Requirement:
Write out the data below in full. Keep it exact.

Task material:
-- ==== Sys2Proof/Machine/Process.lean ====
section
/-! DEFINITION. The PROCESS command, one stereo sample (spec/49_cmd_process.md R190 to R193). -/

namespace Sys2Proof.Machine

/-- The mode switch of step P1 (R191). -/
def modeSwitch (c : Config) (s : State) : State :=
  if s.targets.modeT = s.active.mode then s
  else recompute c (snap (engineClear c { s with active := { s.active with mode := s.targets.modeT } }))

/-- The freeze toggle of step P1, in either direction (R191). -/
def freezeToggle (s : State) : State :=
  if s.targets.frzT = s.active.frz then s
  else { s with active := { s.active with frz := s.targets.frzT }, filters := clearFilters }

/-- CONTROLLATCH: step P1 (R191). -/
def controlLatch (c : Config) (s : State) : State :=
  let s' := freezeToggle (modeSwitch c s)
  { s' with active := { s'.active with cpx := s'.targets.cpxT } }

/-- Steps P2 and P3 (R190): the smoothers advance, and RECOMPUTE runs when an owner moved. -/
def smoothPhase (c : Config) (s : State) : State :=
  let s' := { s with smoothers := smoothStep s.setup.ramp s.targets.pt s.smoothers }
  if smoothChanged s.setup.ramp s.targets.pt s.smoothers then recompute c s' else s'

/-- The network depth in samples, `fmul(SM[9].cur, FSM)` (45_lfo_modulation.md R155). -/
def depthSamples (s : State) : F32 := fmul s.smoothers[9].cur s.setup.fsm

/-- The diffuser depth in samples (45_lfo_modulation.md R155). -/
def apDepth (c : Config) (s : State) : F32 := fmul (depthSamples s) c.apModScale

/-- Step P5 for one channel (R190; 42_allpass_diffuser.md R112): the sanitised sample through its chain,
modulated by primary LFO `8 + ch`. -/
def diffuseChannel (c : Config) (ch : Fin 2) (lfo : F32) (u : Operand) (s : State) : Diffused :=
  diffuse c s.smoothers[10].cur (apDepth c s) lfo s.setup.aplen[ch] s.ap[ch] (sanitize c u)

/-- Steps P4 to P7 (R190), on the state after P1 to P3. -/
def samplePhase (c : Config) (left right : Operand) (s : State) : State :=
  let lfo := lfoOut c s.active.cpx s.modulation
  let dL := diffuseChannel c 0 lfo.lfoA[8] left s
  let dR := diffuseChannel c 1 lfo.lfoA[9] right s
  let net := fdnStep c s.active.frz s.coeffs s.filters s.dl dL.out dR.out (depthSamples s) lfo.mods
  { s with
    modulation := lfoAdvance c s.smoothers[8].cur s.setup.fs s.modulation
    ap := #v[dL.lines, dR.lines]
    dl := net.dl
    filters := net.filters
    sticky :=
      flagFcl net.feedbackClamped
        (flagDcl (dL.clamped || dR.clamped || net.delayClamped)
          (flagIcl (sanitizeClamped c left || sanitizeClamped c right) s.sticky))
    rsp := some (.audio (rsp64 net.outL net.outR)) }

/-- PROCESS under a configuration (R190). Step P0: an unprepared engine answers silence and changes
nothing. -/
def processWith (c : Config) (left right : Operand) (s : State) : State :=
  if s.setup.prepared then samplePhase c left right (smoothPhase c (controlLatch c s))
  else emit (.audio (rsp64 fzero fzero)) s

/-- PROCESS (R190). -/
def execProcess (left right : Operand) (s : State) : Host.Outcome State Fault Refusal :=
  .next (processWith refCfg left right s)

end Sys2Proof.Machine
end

Exercise solution:
-- ==== Sys2Proof/Machine/Process.lean ====
section
/-! DEFINITION. The PROCESS command, one stereo sample (spec/49_cmd_process.md R190 to R193). -/

namespace Sys2Proof.Machine

/-- The mode switch of step P1 (R191). -/
def modeSwitch (c : Config) (s : State) : State :=
  if s.targets.modeT = s.active.mode then s
  else recompute c (snap (engineClear c { s with active := { s.active with mode := s.targets.modeT } }))

/-- The freeze toggle of step P1, in either direction (R191). -/
def freezeToggle (s : State) : State :=
  if s.targets.frzT = s.active.frz then s
  else { s with active := { s.active with frz := s.targets.frzT }, filters := clearFilters }

/-- CONTROLLATCH: step P1 (R191). -/
def controlLatch (c : Config) (s : State) : State :=
  let s' := freezeToggle (modeSwitch c s)
  { s' with active := { s'.active with cpx := s'.targets.cpxT } }

/-- Steps P2 and P3 (R190): the smoothers advance, and RECOMPUTE runs when an owner moved. -/
def smoothPhase (c : Config) (s : State) : State :=
  let s' := { s with smoothers := smoothStep s.setup.ramp s.targets.pt s.smoothers }
  if smoothChanged s.setup.ramp s.targets.pt s.smoothers then recompute c s' else s'

/-- The network depth in samples, `fmul(SM[9].cur, FSM)` (45_lfo_modulation.md R155). -/
def depthSamples (s : State) : F32 := fmul s.smoothers[9].cur s.setup.fsm

/-- The diffuser depth in samples (45_lfo_modulation.md R155). -/
def apDepth (c : Config) (s : State) : F32 := fmul (depthSamples s) c.apModScale

/-- Step P5 for one channel (R190; 42_allpass_diffuser.md R112): the sanitised sample through its chain,
modulated by primary LFO `8 + ch`. -/
def diffuseChannel (c : Config) (ch : Fin 2) (lfo : F32) (u : Operand) (s : State) : Diffused :=
  diffuse c s.smoothers[10].cur (apDepth c s) lfo s.setup.aplen[ch] s.ap[ch] (sanitize c u)

/-- Steps P4 to P7 (R190), on the state after P1 to P3. -/
def samplePhase (c : Config) (left right : Operand) (s : State) : State :=
  let lfo := lfoOut c s.active.cpx s.modulation
  let dL := diffuseChannel c 0 lfo.lfoA[8] left s
  let dR := diffuseChannel c 1 lfo.lfoA[9] right s
  let net := fdnStep c s.active.frz s.coeffs s.filters s.dl dL.out dR.out (depthSamples s) lfo.mods
  { s with
    modulation := lfoAdvance c s.smoothers[8].cur s.setup.fs s.modulation
    ap := #v[dL.lines, dR.lines]
    dl := net.dl
    filters := net.filters
    sticky :=
      flagFcl net.feedbackClamped
        (flagDcl (dL.clamped || dR.clamped || net.delayClamped)
          (flagIcl (sanitizeClamped c left || sanitizeClamped c right) s.sticky))
    rsp := some (.audio (rsp64 net.outL net.outR)) }

/-- PROCESS under a configuration (R190). Step P0: an unprepared engine answers silence and changes
nothing. -/
def processWith (c : Config) (left right : Operand) (s : State) : State :=
  if s.setup.prepared then samplePhase c left right (smoothPhase c (controlLatch c s))
  else emit (.audio (rsp64 fzero fzero)) s

/-- PROCESS (R190). -/
def execProcess (left right : Operand) (s : State) : Host.Outcome State Fault Refusal :=
  .next (processWith refCfg left right s)

end Sys2Proof.Machine
end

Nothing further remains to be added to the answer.